On 24 October 1994 the Main Staff was renamed the General Staff.

==Main Staff/General Staff organization==
The Main Staff/General Staff of the ARBiH had various administrations which oversaw the work of their counterparts services in the Army Corps and subordinate units within the Corps that were the brigades and in the brigades the battalions, along with independent battalions.

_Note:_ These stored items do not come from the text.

-- ==== Sys2Proof/Tests/Slice0.lean ====
section
/-! SUPPORT. The model's own tests. Expected results come from the spec: the encoding column of rule R75, the worked
examples S<n> and the vectors K<n>, V<n>, P<n> of spec/95_test_vectors.md. The witness theorems show, for each statement
with hypotheses, a state and operands that meet them. -/

namespace Sys2Proof.Tests

open Sys2Proof.Machine

/-- A state after reset but for its buffer and running status. -/
def st (buf : List Byte) (rs : Option Byte) : State := { State.reset with buf := buf, rs := rs }

/-- `st` with a message just emitted. -/
def sent (buf : List Byte) (rs : Option Byte) (m : Message) : State :=
  { st buf rs with msg := some m, emitted := [m] }

/-- A full buffer, whatever the capacity: `0xF0` and data bytes. -/
def full : State := st (0xF0#8 :: List.replicate (Config.bufExtra + 2) 0x01#8) (some 0xF0#8)

/-! ## Well-formedness: an ill-formed term for each check -/

/-- No term of `Instr` is ill formed: the check accepts at both ends of each operand field. -/
theorem test_wf_instr : ∀ i ∈ [Instr.data 0, .data 127, .ch8 0, .chE 15, .sysex, .sysFF], i.wellFormed = true := by decide
theorem test_wf_empty : messageWf 4 [] = false := by decide
theorem test_wf_data_first : messageWf 4 [0x7F#8, 0x00#8, 0x00#8] = false := by decide
theorem test_wf_three_short : messageWf 4 [0x90#8, 0x40#8] = false := by decide
theorem test_wf_two_long : messageWf 4 [0xC5#8, 0x0A#8, 0x0B#8] = false := by decide
theorem test_wf_che_short : messageWf 4 [0xEF#8, 0x7F#8] = false := by decide
theorem test_wf_sysex_open : messageWf 4 [0xF0#8, 0x01#8] = false := by decide
theorem test_wf_sysex_inner_end : messageWf 4 [0xF0#8, 0xF7#8, 0xF7#8] = false := by decide
theorem test_wf_f2_short : messageWf 4 [0xF2#8, 0x01#8] = false := by decide
theorem test_wf_f3_long : messageWf 4 [0xF3#8, 0x01#8, 0x02#8] = false := by decide
theorem test_wf_one_byte_long : messageWf 4 [0xF8#8, 0x41#8] = false := by decide
theorem test_wf_over_capacity : messageWf 3 [0xF0#8, 0x01#8, 0x02#8, 0xF7#8] = false := by decide
theorem test_wf_accepts : messageWf 4 [0xF0#8, 0x01#8, 0x02#8, 0xF7#8] = true ∧ messageWf 3 [0x90#8, 0xFF#8, 0x80#8] = true ∧
    messageWf 3 [0xF3#8, 0x05#8] = true ∧ messageWf 3 [0xF4#8] = true := by decide

/-! ## Decoding: one word per constructor, from the encoding column of rule R75 -/

theorem test_decode_data : decodeByte 0b01000000#8 = .data 0b1000000#7 := by decide
theorem test_decode_ch8 : decodeByte 0b10000011#8 = .ch8 0b0011#4 := by decide
theorem test_decode_ch9 : decodeByte 0b10011111#8 = .ch9 0b1111#4 := by decide
theorem test_decode_chA : decodeByte 0b10100010#8 = .chA 0b0010#4 := by decide
theorem test_decode_chB : decodeByte 0b10110000#8 = .chB 0b0000#4 := by decide
theorem test_decode_chC : decodeByte 0b11000101#8 = .chC 0b0101#4 := by decide
theorem test_decode_chD : decodeByte 0b11010011#8 = .chD 0b0011#4 := by decide
theorem test_decode_chE : decodeByte 0b11100001#8 = .chE 0b0001#4 := by decide
theorem test_decode_sysex : decodeByte 0b11110000#8 = .sysex := by decide
theorem test_decode_sysF1 : decodeByte 0b11110001#8 = .sysF1 := by decide
theorem test_decode_sysF2 : decodeByte 0b11110010#8 = .sysF2 := by decide
theorem test_decode_sysF3 : decodeByte 0b11110011#8 = .sysF3 := by decide
theorem test_decode_sysF4 : decodeByte 0b11110100#8 = .sysF4 := by decide
theorem test_decode_sysF5 : decodeByte 0b11110101#8 = .sysF5 := by decide
theorem test_decode_sysF6 : decodeByte 0b11110110#8 = .sysF6 := by decide
theorem test_decode_sysF7 : decodeByte 0b11110111#8 = .sysF7 := by decide
theorem test_decode_sysF8 : decodeByte 0b11111000#8 = .sysF8 := by decide
theorem test_decode_sysF9 : decodeByte 0b11111001#8 = .sysF9 := by decide
theorem test_decode_sysFA : decodeByte 0b11111010#8 = .sysFA := by decide
theorem test_decode_sysFB : decodeByte 0b11111011#8 = .sysFB := by decide
theorem test_decode_sysFC : decodeByte 0b11111100#8 = .sysFC := by decide
theorem test_decode_sysFD : decodeByte 0b11111101#8 = .sysFD := by decide
theorem test_decode_sysFE : decodeByte 0b11111110#8 = .sysFE := by decide
theorem test_decode_sysFF : decodeByte 0b11111111#8 = .sysFF := by decide
theorem test_decode_no_byte : (match decode [] with | .error e => e == .noByte | .ok _ => false) = true := by decide
theorem test_table_word : decodeTableWord 8 0xC5 = some (.chC 5) ∧ decodeTableWord 8 0xF7 = some .sysF7 := by decide

/-! ## The classifier -/

/-- K1 to K3: empty, data bytes, and the boundary at `0x80`. -/
theorem test_classify_low : classify [] = .unknown ∧ classify [0x7F#8, 0xF7#8] = .unknown ∧
    classify [0x80#8] = .len 3 ∧ classify [0x80#8, 0x00#8, 0x00#8, 0x00#8] = .len 3 := by decide
/-- K4f, K5a, K5d, K6a, K6b: the boundaries between the channel rows. -/
theorem test_classify_channel : classify [0xBF#8] = .len 3 ∧ classify [0xC0#8] = .len 2 ∧ classify [0xDF#8] = .len 2 ∧
    classify [0xE0#8] = .len 3 ∧ classify [0xEF#8, 0x7F#8, 0x7F#8] = .len 3 := by decide
/-- K7a, K7b, K7e, K7f, K7g: only the last byte of a sysex buffer counts. -/
theorem test_classify_sysex : classify [0xF0#8] = .unknown ∧ classify [0xF0#8, 0xF7#8] = .len 2 ∧
    classify [0xF0#8, 0xF7#8, 0x00#8] = .unknown ∧ classify [0xF0#8, 0xF7#8, 0xF7#8] = .len 3 ∧
    classify [0xF0#8, 0x90#8, 0xF8#8, 0xF0#8] = .unknown := by decide
/-- K8a, K8c, K8e, K9a, K9f, K9m. -/
theorem test_classify_system : classify [0xF1#8] = .len 2 ∧ classify [0xF2#8] = .len 3 ∧ classify [0xF3#8] = .len 2 ∧
    classify [0xF4#8] = .len 1 ∧ classify [0xF8#8, 0x41#8] = .len 1 ∧ classify [0xFF#8] = .len 1 := by decide

/-! ## One instruction -/

/-- V2: an orphan after reset. -/
theorem test_data_orphan : exec (.data 0x40#7) (st [] none) = .next { st [] none with orphan := true } := rfl
/-- V4, step 3: the short form of a two-byte message completes at once. -/
theorem test_data_short_two : exec (.data 0x06#7) (st [] (some 0xC0#8)) = .next (sent [] (some 0xC0#8) [0xC0#8, 0x06#8]) := rfl
/-- V33: the short form of a three-byte message waits. -/
theorem test_data_short_three : exec (.data 0x41#7) (st [] (some 0x90#8)) = .next (st [0x90#8, 0x41#8] (some 0x90#8)) := rfl
/-- S4, step 3: the third byte completes. -/
theorem test_data_completes : exec (.data 0x7F#7) (st [0x90#8, 0x40#8] (some 0x90#8)) =
    .next (sent [] (some 0x90#8) [0x90#8, 0x40#8, 0x7F#8]) := rfl
/-- S5, step 4: a first status byte replaces the running status. -/
theorem test_ch8_first : exec (.ch8 0) (st [] (some 0x90#8)) = .next (st [0x80#8] (some 0x80#8)) := rfl
/-- P6, step 3: a status byte inside a message is an operand. -/
theorem test_ch8_operand : exec (.ch8 0) (st [0x90#8, 0x40#8] (some 0x90#8)) =
    .next (sent [] (some 0x90#8) [0x90#8, 0x40#8, 0x80#8]) := rfl
/-- V8, step 2. -/
theorem test_ch9_operand : exec (.ch9 0) (st [0x90#8] (some 0x90#8)) = .next (st [0x90#8, 0x90#8] (some 0x90#8)) := rfl
/-- P13, steps 9, 1, 4. -/
theorem test_chA_first : exec (.chA 2) (st [] (some 0xE1#8)) = .next (st [0xA2#8] (some 0xA2#8)) := rfl
theorem test_chD_first : exec (.chD 3) (st [] none) = .next (st [0xD3#8] (some 0xD3#8)) := rfl
theorem test_chE_first : exec (.chE 1) (st [] (some 0xD3#8)) = .next (st [0xE1#8] (some 0xE1#8)) := rfl
/-- P2, steps 5 and 8. -/
theorem test_chC_first : exec (.chC 5) (st [] (some 0xF0#8)) = .next (st [0xC5#8] (some 0xC5#8)) := rfl
theorem test_chB_first : exec (.chB 0) (st [] (some 0xC5#8)) = .next (st [0xB0#8] (some 0xB0#8)) := rfl
/-- V10, V11: sysex opens, and a second `0xF0` is swallowed. -/
theorem test_sysex_first : exec .sysex (st [] none) = .next (st [0xF0#8] (some 0xF0#8)) := rfl
theorem test_sysex_operand : exec .sysex (st [0xF0#8] (some 0xF0#8)) = .next (st [0xF0#8, 0xF0#8] (some 0xF0#8)) := rfl
/-- P8, steps 1, 4, 9. -/
theorem test_sysF1_first : exec .sysF1 (st [] none) = .next (st [0xF1#8] (some 0xF1#8)) := rfl
theorem test_sysF2_first : exec .sysF2 (st [] (some 0xF1#8)) = .next (st [0xF2#8] (some 0xF2#8)) := rfl
theorem test_sysF3_first : exec .sysF3 (st [] (some 0xF2#8)) = .next (st [0xF3#8] (some 0xF3#8)) := rfl
/-- V22: the values the MIDI standard leaves undefined are one-byte messages. -/
theorem test_sysF4_first : exec .sysF4 (st [] (some 0x90#8)) = .next (sent [] (some 0x90#8) [0xF4#8]) := rfl
theorem test_sysFD_first : exec .sysFD (st [] (some 0x90#8)) = .next (sent [] (some 0x90#8) [0xFD#8]) := rfl
/-- V6, V10, V9: the three roles of `0xF7`. -/
theorem test_sysF7_first : exec .sysF7 (st [] none) = .next (sent [] none [0xF7#8]) := rfl
theorem test_sysF7_ends_sysex : exec .sysF7 (st [0xF0#8] (some 0xF0#8)) = .next (sent [] (some 0xF0#8) [0xF0#8, 0xF7#8]) := rfl
theorem test_sysF7_operand : exec .sysF7 (st [0xF2#8] (some 0xF2#8)) = .next (st [0xF2#8, 0xF7#8] (some 0xF2#8)) := rfl
/-- P1, step 4, and P5, step 3. -/
theorem test_sysF8_first : exec .sysF8 (st [] (some 0x90#8)) = .next (sent [] (some 0x90#8) [0xF8#8]) := rfl
theorem test_sysF8_operand : exec .sysF8 (st [0x90#8, 0x40#8] (some 0x90#8)) =
    .next (sent [] (some 0x90#8) [0x90#8, 0x40#8, 0xF8#8]) := rfl

/-! ## Overflow, at capacities the spec's vectors state -/

/-- V15, step 4: a sysex message of exactly `BUF_CAP` bytes is emitted. -/
theorem test_fits : feedAt 4 0xF7#8 (st [0xF0#8, 0x01#8, 0x02#8] (some 0xF0#8)) =
    sent [] (some 0xF0#8) [0xF0#8, 0x01#8, 0x02#8, 0xF7#8] := by decide
/-- V16, step 5: one byte too long; the terminator is emitted alone. -/
theorem test_overflow_f7 : feedAt 4 0xF7#8 (st [0xF0#8, 0x01#8, 0x02#8, 0x03#8] (some 0xF0#8)) =
    { sent [] none [0xF7#8] with ovf := true } := by decide
/-- V18, step 4: the overflowing status byte opens a message. -/
theorem test_overflow_status : feedAt 3 0x90#8 (st [0xF0#8, 0x01#8, 0x02#8] (some 0xF0#8)) =
    { st [0x90#8] (some 0x90#8) with ovf := true } := by decide
/-- V19, step 5: overflow and orphan in one step, `FLAGS = 0b11`. -/
theorem test_overflow_orphan : let t := feedAt 4 0x04#8 (st [0xF0#8, 0x01#8, 0x02#8, 0x03#8] (some 0xF0#8))
    t = { st [] none with ovf := true, orphan := true } ∧ t.flags = 0b11#2 := by decide

/-! ## Steps -/

/-- V28: reset wins over a byte presented with it. -/
theorem test_reset_wins : step { st [0x90#8] (some 0x90#8) with orphan := true, input := [⟨true, true, 0x90#8⟩] } =
    .next State.reset := rfl
/-- V29: an idle step changes nothing. -/
theorem test_idle : step { st [0x90#8] (some 0x90#8) with input := [⟨false, false, 0x40#8⟩] } =
    .next (st [0x90#8] (some 0x90#8)) := rfl
/-- The first instruction after reset is the one presented (V31, row `80` to `F3`). -/
theorem test_fetch_word : step (State.reset.withFetchWord 8 0x90) = .next (st [0x90#8] (some 0x90#8)) := rfl

/-! ## Witnesses: the hypotheses of each statement can be met -/

theorem ready_inv (rs : Option Byte) (h : ∀ r, rs = some r → 0x80#8 ≤ r ∧ r ≤ 0xF3#8) : (st [] rs).Inv where
  lenLe := by simp [st]
  firstIsStatus := by simp [st]
  incomplete := by simp [st]
  firstIsRs := by simp [st]
  rsIsStatus := h
  shortUnlessSysex := by simp [st]
  noTerminator := by simp [st]

theorem note_inv : (st [0x90#8, 0x40#8] (some 0x90#8)).Inv where
  lenLe := by simp [st, Config.bufCap]
  firstIsStatus := by intro op xs h; cases h; decide
  incomplete := by intro n _ h; cases h; simp [st]
  firstIsRs := by intro op xs h; cases h; rfl
  rsIsStatus := by intro r h; cases h; decide
  shortUnlessSysex := by intro op xs h _; simp [st]
  noTerminator := by intro xs h; cases h

theorem full_len : full.len = Config.bufCap := by simp [full, st, State.reset, Config.bufCap]

theorem full_inv : full.Inv where
  lenLe := full_len.le
  firstIsStatus := by intro op xs h; cases h; decide
  incomplete := by
    intro n _ h
    have hn : classify full.buf = .unknown := by
      change classify (0xF0#8 :: List.replicate (Config.bufExtra + 2) 0x01#8) = _
      rw [classify_cons, List.replicate_succ', List.getLastD_concat]; rfl
    rw [hn] at h; cases h
  firstIsRs := by intro op xs h; cases h; rfl
  rsIsStatus := by intro r h; cases h; decide
  shortUnlessSysex := by intro op xs h hne; cases h; exact absurd rfl hne
  noTerminator := by intro xs h; cases h; intro hm; exact absurd (List.eq_of_mem_replicate hm) (by decide)

/-- ResetStepClearsTheBlock, ResetStepKeepsTheStreams, and the reset clauses of the statements over steps. -/
theorem witness_reset_step : ∃ (s : State) (p : InPort) (rest : List InPort) (t : State),
    s.input = p :: rest ∧ p = ⟨true, true, 0x90#8⟩ ∧ p.rst = true ∧ rest ≠ [] ∧ step s = .next t :=
  ⟨{ full with input := [⟨true, true, 0x90#8⟩, byteIn 0x40#8] }, _, _, _, rfl, rfl, rfl, by simp, rfl⟩

/-- IdleStepChangesNothing, both clauses, and the idle clauses of the statements over steps. -/
theorem witness_idle_step : (∃ (s t : State) (b : Byte) (rest : List InPort),
      s.input = ⟨false, false, b⟩ :: rest ∧ step s = .next t) ∧ (∃ s t : State, s.input = [] ∧ step s = .next t) :=
  ⟨⟨{ full with input := [⟨false, false, 0xFF#8⟩] }, _, _, _, rfl, rfl⟩, full, _, rfl, rfl⟩

/-- StepRunsTheDecodedInstruction, both clauses. -/
theorem witness_step_runs : (∃ (s : State) (b : Byte) (rest : List InPort) (i : Instr),
      s.input = ⟨false, true, b⟩ :: rest ∧ decode [b] = .ok (i, [])) ∧ decodeTableWord 8 0xFF = some .sysFF :=
  ⟨⟨{ full with input := [byteIn 0x7F#8] }, _, _, _, rfl, rfl⟩, rfl⟩

/-- DecodeAndEncodeAgree. -/
theorem witness_decode_encode : (Instr.ch8 15).wellFormed = true := rfl

/-- ClassifierPartitionsFirstBytes: the two ends of every row. -/
theorem witness_classifier_rows :
    (0x00#8 ≤ 0x7F#8 ∧ 0x7F#8 ≤ 0x7F#8) ∧ (0x80#8 ≤ 0x80#8 ∧ 0xBF#8 ≤ 0xBF#8) ∧ (0xC0#8 ≤ 0xC0#8 ∧ 0xDF#8 ≤ 0xDF#8) ∧
    (0xE0#8 ≤ 0xE0#8 ∧ 0xEF#8 ≤ 0xEF#8) ∧ (0xF4#8 ≤ 0xF4#8 ∧ 0xF4#8 ≤ 0xFF#8) ∧
    typeNibble 0xEF#8 ∈ [0xE0#8] := by decide

/-- ClassifierVerdictIsBounded, ClassifierIgnoresTheChannel, EveryRowHasItsVerdict. -/
theorem witness_classifier_bounds : (0xEF#8 ≠ 0xF0#8) ∧ ([0x01#8, 0xF7#8].length = [0x02#8, 0xF7#8].length ∧
      [0x01#8, 0xF7#8].getLast? = [0x02#8, 0xF7#8].getLast?) ∧
    (0x80#8 < 0xF0#8 ∧ typeNibble 0x80#8 = typeNibble 0x8F#8) ∧ ([0x01#8].getLast? ≠ some 0xF7#8) ∧
    Instr.sysF2 ∈ [Instr.ch8 0, .sysF2] := by decide

/-- FirstStatusByteOpensAMessage, FirstOneByteMessageIsEmittedAtOnce, FirstDataByteWithoutStatusIsOrphan: the first
and the last constructor of each class, in the ready state. -/
theorem witness_first_byte : (opensMessage (.ch8 0) = true ∧ opensMessage .sysF3 = true) ∧
    (standsAlone .sysF4 = true ∧ standsAlone .sysFF = true) ∧ isData (.data 127) = true ∧
    ((st [] none).buf = [] ∧ (st [] none).rs = none) := by decide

- Administrations in the Main Staff/General Staff:
  - Security and Intelligence Administration (DB), highest security organ within the ARBiH,
    - Military Security Service (SVB), the military service: department head Fikret Muslimović, then department head Jusuf Jašarević and later Kerim Lučarević
  - Operative Planning Administration: department head brig. gen. Vahid Karavelić
  - Inspection Department:
  - RV and PVO Command (Air Defense Administration/Command): department head Ešref Nurkić
  - Headquarters Administration:
  - Combat Arms Administration:
  - Administration for Operations: department head Mirsad Čaušević
  - Administration for Professional Soldiers and Professional Service: department head Džemo Merdan
  - Administration for Finance: department head brig. gen. Hamzalija Hotić
  - Administration for Moral: department head Fikret Muslimović (after leaving the post of SVB)
  - Administration for Logistics:
  - Administration for Finance and Planning (Expanding the Army):
  - Administration for Organized Mobilization Work: department head brig. Avdo Kajević
  - Administration for Education:
    - Officer School:

==Main Staff/General Staff Headquarters==
The Main Staff/General Staff was located in various buildings in Sarajevo. Due to ongoing communications problems within the besieged city, a major part of the Main Staff/General Staff was relocated to Kakanj, about 40 kilometers from Sarajevo, on 2 January 1994. The command post in Kakanj (KM Kakanj) was operational until the end of the war.

The offices of the Commander of the Main Staff/General Staff was located in Sarajevo center.
The offices of the Chief of Staff of the Main Staff/General Staff were located in Sarajevo, but moved to KM Kakanj in early 1994.

==Staff Command==
- Alija Izetbegović – as president, the Supreme Commander of the Army.
- Sefer Halilović – Commander of the Army and Chief of Staff of the Main Staff (25 May 1992 – 1 November 1993), Deputy Commander (8 June 1993 – 1 November 1993)
- Rasim Delić – Commander of the Army and Commander of the Main Staff/General Staff (8 June 1993 – 1995)
- Enver Hadžihasanović – Chief of Staff of the Main Staff/General Staff (1 November 1993 – 1995)
- Jovan Divjak – Deputy Chief to the Commander, responsible for civilians,
- Stjepan Šiber – Deputy Chief to the Commander, responsible for the immediate security of Sarajevo.